EXERCISE INSTRUCTIONS. Would you return every line of the listing below that has "tapins" in it?

INFORMATION SUPPLIED.

/-! ### modCopy: every field but copies stays -/

@[simp] theorem modCopy_agenda (s : State) (i : Nat) (f : CopyCmd → CopyCmd) : (modCopy s i f).agenda = s.agenda := rfl
@[simp] theorem modCopy_cur (s : State) (i : Nat) (f : CopyCmd → CopyCmd) : (modCopy s i f).cur = s.cur := rfl
@[simp] theorem modCopy_nextId (s : State) (i : Nat) (f : CopyCmd → CopyCmd) : (modCopy s i f).nextId = s.nextId := rfl
@[simp] theorem modCopy_issueNo (s : State) (i : Nat) (f : CopyCmd → CopyCmd) : (modCopy s i f).issueNo = s.issueNo := rfl
@[simp] theorem modCopy_free (s : State) (i : Nat) (f : CopyCmd → CopyCmd) : (modCopy s i f).free = s.free := rfl
@[simp] theorem modCopy_threads (s : State) (i : Nat) (f : CopyCmd → CopyCmd) : (modCopy s i f).threads = s.threads := rfl
@[simp] theorem modCopy_gangs (s : State) (i : Nat) (f : CopyCmd → CopyCmd) : (modCopy s i f).gangs = s.gangs := rfl
@[simp] theorem modCopy_blocks (s : State) (i : Nat) (f : CopyCmd → CopyCmd) : (modCopy s i f).blocks = s.blocks := rfl
@[simp] theorem modCopy_bundles (s : State) (i : Nat) (f : CopyCmd → CopyCmd) : (modCopy s i f).bundles = s.bundles := rfl
@[simp] theorem modCopy_bins (s : State) (i : Nat) (f : CopyCmd → CopyCmd) : (modCopy s i f).bins = s.bins := rfl
@[simp] theorem modCopy_arrivals (s : State) (i : Nat) (f : CopyCmd → CopyCmd) : (modCopy s i f).arrivals = s.arrivals := rfl
@[simp] theorem modCopy_outst (s : State) (i : Nat) (f : CopyCmd → CopyCmd) : (modCopy s i f).outst = s.outst := rfl
@[simp] theorem modCopy_cycle (s : State) (i : Nat) (f : CopyCmd → CopyCmd) : (modCopy s i f).cycle = s.cycle := rfl
@[simp] theorem modCopy_claims (s : State) (i : Nat) (f : CopyCmd → CopyCmd) : (modCopy s i f).claims = s.claims := rfl
@[simp] theorem modCopy_bars (s : State) (i : Nat) (f : CopyCmd → CopyCmd) : (modCopy s i f).bars = s.bars := rfl
@[simp] theorem modCopy_rings (s : State) (i : Nat) (f : CopyCmd → CopyCmd) : (modCopy s i f).rings = s.rings := rfl
@[simp] theorem modCopy_accs (s : State) (i : Nat) (f : CopyCmd → CopyCmd) : (modCopy s i f).accs = s.accs := rfl
@[simp] theorem modCopy_opslots (s : State) (i : Nat) (f : CopyCmd → CopyCmd) : (modCopy s i f).opslots = s.opslots := rfl
@[simp] theorem modCopy_masks (s : State) (i : Nat) (f : CopyCmd → CopyCmd) : (modCopy s i f).masks = s.masks := rfl
@[simp] theorem modCopy_mops (s : State) (i : Nat) (f : CopyCmd → CopyCmd) : (modCopy s i f).mops = s.mops := rfl
@[simp] theorem modCopy_batons (s : State) (i : Nat) (f : CopyCmd → CopyCmd) : (modCopy s i f).batons = s.batons := rfl
@[simp] theorem modCopy_tapins (s : State) (i : Nat) (f : CopyCmd → CopyCmd) : (modCopy s i f).tapins = s.tapins := rfl
@[simp] theorem modCopy_ruleCopies (s : State) (i : Nat) (f : CopyCmd → CopyCmd) : (modCopy s i f).ruleCopies = s.ruleCopies := rfl
@[simp] theorem modCopy_jobs (s : State) (i : Nat) (f : CopyCmd → CopyCmd) : (modCopy s i f).jobs = s.jobs := rfl
@[simp] theorem modCopy_killedJobs (s : State) (i : Nat) (f : CopyCmd → CopyCmd) : (modCopy s i f).killedJobs = s.killedJobs := rfl
@[simp] theorem modCopy_gone (s : State) (i : Nat) (f : CopyCmd → CopyCmd) : (modCopy s i f).gone = s.gone := rfl
@[simp] theorem modCopy_scopes (s : State) (i : Nat) (f : CopyCmd → CopyCmd) : (modCopy s i f).scopes = s.scopes := rfl
@[simp] theorem modCopy_conts (s : State) (i : Nat) (f : CopyCmd → CopyCmd) : (modCopy s i f).conts = s.conts := rfl
@[simp] theorem modCopy_futs (s : State) (i : Nat) (f : CopyCmd → CopyCmd) : (modCopy s i f).futs = s.futs := rfl
@[simp] theorem modCopy_saves (s : State) (i : Nat) (f : CopyCmd → CopyCmd) : (modCopy s i f).saves = s.saves := rfl
@[simp] theorem modCopy_entries (s : State) (i : Nat) (f : CopyCmd → CopyCmd) : (modCopy s i f).entries = s.entries := rfl
@[simp] theorem modCopy_ckpts (s : State) (i : Nat) (f : CopyCmd → CopyCmd) : (modCopy s i f).ckpts = s.ckpts := rfl
@[simp] theorem modCopy_mclog (s : State) (i : Nat) (f : CopyCmd → CopyCmd) : (modCopy s i f).mclog = s.mclog := rfl
@[simp] theorem modCopy_ctxs (s : State) (i : Nat) (f : CopyCmd → CopyCmd) : (modCopy s i f).ctxs = s.ctxs := rfl
@[simp] theorem modCopy_kqbase (s : State) (i : Nat) (f : CopyCmd → CopyCmd) : (modCopy s i f).kqbase = s.kqbase := rfl
@[simp] theorem modCopy_kqsize (s : State) (i : Nat) (f : CopyCmd → CopyCmd) : (modCopy s i f).kqsize = s.kqsize := rfl
@[simp] theorem modCopy_kqhead (s : State) (i : Nat) (f : CopyCmd → CopyCmd) : (modCopy s i f).kqhead = s.kqhead := rfl
@[simp] theorem modCopy_kqtail (s : State) (i : Nat) (f : CopyCmd → CopyCmd) : (modCopy s i f).kqtail = s.kqtail := rfl
@[simp] theorem modCopy_kqfut (s : State) (i : Nat) (f : CopyCmd → CopyCmd) : (modCopy s i f).kqfut = s.kqfut := rfl
@[simp] theorem modCopy_kqctx (s : State) (i : Nat) (f : CopyCmd → CopyCmd) : (modCopy s i f).kqctx = s.kqctx := rfl
@[simp] theorem modCopy_kctx (s : State) (i : Nat) (f : CopyCmd → CopyCmd) : (modCopy s i f).kctx = s.kctx := rfl
@[simp] theorem modCopy_heart (s : State) (i : Nat) (f : CopyCmd → CopyCmd) : (modCopy s i f).heart = s.heart := rfl
@[simp] theorem modCopy_cfg (s : State) (i : Nat) (f : CopyCmd → CopyCmd) : (modCopy s i f).cfg = s.cfg := rfl
@[simp] theorem modCopy_act (s : State) (i : Nat) (f : CopyCmd → CopyCmd) : (modCopy s i f).act = s.act := rfl
@[simp] theorem modCopy_tripped (s : State) (i : Nat) (f : CopyCmd → CopyCmd) : (modCopy s i f).tripped = s.tripped := rfl
@[simp] theorem modCopy_clocks (s : State) (i : Nat) (f : CopyCmd → CopyCmd) : (modCopy s i f).clocks = s.clocks := rfl
@[simp] theorem modCopy_mem (s : State) (i : Nat) (f : CopyCmd → CopyCmd) : (modCopy s i f).mem = s.mem := rfl
@[simp] theorem modCopy_poison (s : State) (i : Nat) (f : CopyCmd → CopyCmd) : (modCopy s i f).poison = s.poison := rfl
@[simp] theorem modCopy_lineErrs (s : State) (i : Nat) (f : CopyCmd → CopyCmd) : (modCopy s i f).lineErrs = s.lineErrs := rfl
@[simp] theorem modCopy_l2 (s : State) (i : Nat) (f : CopyCmd → CopyCmd) : (modCopy s i f).l2 = s.l2 := rfl
@[simp] theorem modCopy_hostMem (s : State) (i : Nat) (f : CopyCmd → CopyCmd) : (modCopy s i f).hostMem = s.hostMem := rfl
@[simp] theorem modCopy_walkStore (s : State) (i : Nat) (f : CopyCmd → CopyCmd) : (modCopy s i f).walkStore = s.walkStore := rfl
@[simp] theorem modCopy_tlb (s : State) (i : Nat) (f : CopyCmd → CopyCmd) : (modCopy s i f).tlb = s.tlb := rfl
@[simp] theorem modCopy_gtags (s : State) (i : Nat) (f : CopyCmd → CopyCmd) : (modCopy s i f).gtags = s.gtags := rfl
@[simp] theorem modCopy_pools (s : State) (i : Nat) (f : CopyCmd → CopyCmd) : (modCopy s i f).pools = s.pools := rfl
@[simp] theorem modCopy_poolReqs (s : State) (i : Nat) (f : CopyCmd → CopyCmd) : (modCopy s i f).poolReqs = s.poolReqs := rfl
@[simp] theorem modCopy_queues (s : State) (i : Nat) (f : CopyCmd → CopyCmd) : (modCopy s i f).queues = s.queues := rfl
@[simp] theorem modCopy_msix (s : State) (i : Nat) (f : CopyCmd → CopyCmd) : (modCopy s i f).msix = s.msix := rfl
@[simp] theorem modCopy_reports (s : State) (i : Nat) (f : CopyCmd → CopyCmd) : (modCopy s i f).reports = s.reports := rfl
@[simp] theorem modCopy_aedov (s : State) (i : Nat) (f : CopyCmd → CopyCmd) : (modCopy s i f).aedov = s.aedov := rfl

/-! ### modPool: every field but pools stays -/

@[simp] theorem modPool_agenda (s : State) (i : Nat) (f : Pool → Pool) : (modPool s i f).agenda = s.agenda := rfl
@[simp] theorem modPool_cur (s : State) (i : Nat) (f : Pool → Pool) : (modPool s i f).cur = s.cur := rfl
@[simp] theorem modPool_nextId (s : State) (i : Nat) (f : Pool → Pool) : (modPool s i f).nextId = s.nextId := rfl
@[simp] theorem modPool_issueNo (s : State) (i : Nat) (f : Pool → Pool) : (modPool s i f).issueNo = s.issueNo := rfl
@[simp] theorem modPool_free (s : State) (i : Nat) (f : Pool → Pool) : (modPool s i f).free = s.free := rfl
@[simp] theorem modPool_threads (s : State) (i : Nat) (f : Pool → Pool) : (modPool s i f).threads = s.threads := rfl
@[simp] theorem modPool_gangs (s : State) (i : Nat) (f : Pool → Pool) : (modPool s i f).gangs = s.gangs := rfl
@[simp] theorem modPool_blocks (s : State) (i : Nat) (f : Pool → Pool) : (modPool s i f).blocks = s.blocks := rfl
@[simp] theorem modPool_bundles (s : State) (i : Nat) (f : Pool → Pool) : (modPool s i f).bundles = s.bundles := rfl
@[simp] theorem modPool_bins (s : State) (i : Nat) (f : Pool → Pool) : (modPool s i f).bins = s.bins := rfl
@[simp] theorem modPool_arrivals (s : State) (i : Nat) (f : Pool → Pool) : (modPool s i f).arrivals = s.arrivals := rfl
@[simp] theorem modPool_outst (s : State) (i : Nat) (f : Pool → Pool) : (modPool s i f).outst = s.outst := rfl
@[simp] theorem modPool_cycle (s : State) (i : Nat) (f : Pool → Pool) : (modPool s i f).cycle = s.cycle := rfl
@[simp] theorem modPool_claims (s : State) (i : Nat) (f : Pool → Pool) : (modPool s i f).claims = s.claims := rfl
@[simp] theorem modPool_bars (s : State) (i : Nat) (f : Pool → Pool) : (modPool s i f).bars = s.bars := rfl
@[simp] theorem modPool_rings (s : State) (i : Nat) (f : Pool → Pool) : (modPool s i f).rings = s.rings := rfl
@[simp] theorem modPool_copies (s : State) (i : Nat) (f : Pool → Pool) : (modPool s i f).copies = s.copies := rfl
@[simp] theorem modPool_accs (s : State) (i : Nat) (f : Pool → Pool) : (modPool s i f).accs = s.accs := rfl
@[simp] theorem modPool_opslots (s : State) (i : Nat) (f : Pool → Pool) : (modPool s i f).opslots = s.opslots := rfl
@[simp] theorem modPool_masks (s : State) (i : Nat) (f : Pool → Pool) : (modPool s i f).masks = s.masks := rfl
@[simp] theorem modPool_mops (s : State) (i : Nat) (f : Pool → Pool) : (modPool s i f).mops = s.mops := rfl
@[simp] theorem modPool_batons (s : State) (i : Nat) (f : Pool → Pool) : (modPool s i f).batons = s.batons := rfl
@[simp] theorem modPool_tapins (s : State) (i : Nat) (f : Pool → Pool) : (modPool s i f).tapins = s.tapins := rfl
@[simp] theorem modPool_ruleCopies (s : State) (i : Nat) (f : Pool → Pool) : (modPool s i f).ruleCopies = s.ruleCopies := rfl
@[simp] theorem modPool_jobs (s : State) (i : Nat) (f : Pool → Pool) : (modPool s i f).jobs = s.jobs := rfl
@[simp] theorem modPool_killedJobs (s : State) (i : Nat) (f : Pool → Pool) : (modPool s i f).killedJobs = s.killedJobs := rfl
@[simp] theorem modPool_gone (s : State) (i : Nat) (f : Pool → Pool) : (modPool s i f).gone = s.gone := rfl
@[simp] theorem modPool_scopes (s : State) (i : Nat) (f : Pool → Pool) : (modPool s i f).scopes = s.scopes := rfl
@[simp] theorem modPool_conts (s : State) (i : Nat) (f : Pool → Pool) : (modPool s i f).conts = s.conts := rfl
@[simp] theorem modPool_futs (s : State) (i : Nat) (f : Pool → Pool) : (modPool s i f).futs = s.futs := rfl
@[simp] theorem modPool_saves (s : State) (i : Nat) (f : Pool → Pool) : (modPool s i f).saves = s.saves := rfl
@[simp] theorem modPool_entries (s : State) (i : Nat) (f : Pool → Pool) : (modPool s i f).entries = s.entries := rfl
@[simp] theorem modPool_ckpts (s : State) (i : Nat) (f : Pool → Pool) : (modPool s i f).ckpts = s.ckpts := rfl
@[simp] theorem modPool_mclog (s : State) (i : Nat) (f : Pool → Pool) : (modPool s i f).mclog = s.mclog := rfl
@[simp] theorem modPool_ctxs (s : State) (i : Nat) (f : Pool → Pool) : (modPool s i f).ctxs = s.ctxs := rfl
@[simp] theorem modPool_kqbase (s : State) (i : Nat) (f : Pool → Pool) : (modPool s i f).kqbase = s.kqbase := rfl
@[simp] theorem modPool_kqsize (s : State) (i : Nat) (f : Pool → Pool) : (modPool s i f).kqsize = s.kqsize := rfl
@[simp] theorem modPool_kqhead (s : State) (i : Nat) (f : Pool → Pool) : (modPool s i f).kqhead = s.kqhead := rfl
@[simp] theorem modPool_kqtail (s : State) (i : Nat) (f : Pool → Pool) : (modPool s i f).kqtail = s.kqtail := rfl
@[simp] theorem modPool_kqfut (s : State) (i : Nat) (f : Pool → Pool) : (modPool s i f).kqfut = s.kqfut := rfl
@[simp] theorem modPool_kqctx (s : State) (i : Nat) (f : Pool → Pool) : (modPool s i f).kqctx = s.kqctx := rfl
@[simp] theorem modPool_kctx (s : State) (i : Nat) (f : Pool → Pool) : (modPool s i f).kctx = s.kctx := rfl
@[simp] theorem modPool_heart (s : State) (i : Nat) (f : Pool → Pool) : (modPool s i f).heart = s.heart := rfl
@[simp] theorem modPool_cfg (s : State) (i : Nat) (f : Pool → Pool) : (modPool s i f).cfg = s.cfg := rfl
@[simp] theorem modPool_act (s : State) (i : Nat) (f : Pool → Pool) : (modPool s i f).act = s.act := rfl
@[simp] theorem modPool_tripped (s : State) (i : Nat) (f : Pool → Pool) : (modPool s i f).tripped = s.tripped := rfl
@[simp] theorem modPool_clocks (s : State) (i : Nat) (f : Pool → Pool) : (modPool s i f).clocks = s.clocks := rfl
@[simp] theorem modPool_mem (s : State) (i : Nat) (f : Pool → Pool) : (modPool s i f).mem = s.mem := rfl
@[simp] theorem modPool_poison (s : State) (i : Nat) (f : Pool → Pool) : (modPool s i f).poison = s.poison := rfl
@[simp] theorem modPool_lineErrs (s : State) (i : Nat) (f : Pool → Pool) : (modPool s i f).lineErrs = s.lineErrs := rfl
@[simp] theorem modPool_l2 (s : State) (i : Nat) (f : Pool → Pool) : (modPool s i f).l2 = s.l2 := rfl
@[simp] theorem modPool_hostMem (s : State) (i : Nat) (f : Pool → Pool) : (modPool s i f).hostMem = s.hostMem := rfl
@[simp] theorem modPool_walkStore (s : State) (i : Nat) (f : Pool → Pool) : (modPool s i f).walkStore = s.walkStore := rfl
@[simp] theorem modPool_tlb (s : State) (i : Nat) (f : Pool → Pool) : (modPool s i f).tlb = s.tlb := rfl
@[simp] theorem modPool_gtags (s : State) (i : Nat) (f : Pool → Pool) : (modPool s i f).gtags = s.gtags := rfl
@[simp] theorem modPool_poolReqs (s : State) (i : Nat) (f : Pool → Pool) : (modPool s i f).poolReqs = s.poolReqs := rfl
@[simp] theorem modPool_queues (s : State) (i : Nat) (f : Pool → Pool) : (modPool s i f).queues = s.queues := rfl
@[simp] theorem modPool_msix (s : State) (i : Nat) (f : Pool → Pool) : (modPool s i f).msix = s.msix := rfl
@[simp] theorem modPool_reports (s : State) (i : Nat) (f : Pool → Pool) : (modPool s i f).reports = s.reports := rfl
@[simp] theorem modPool_aedov (s : State) (i : Nat) (f : Pool → Pool) : (modPool s i f).aedov = s.aedov := rfl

ANSWER BELOW.
@[simp] theorem modCopy_tapins (s : State) (i : Nat) (f : CopyCmd → CopyCmd) : (modCopy s i f).tapins = s.tapins := rfl
@[simp] theorem modPool_tapins (s : State) (i : Nat) (f : Pool → Pool) : (modPool s i f).tapins = s.tapins := rfl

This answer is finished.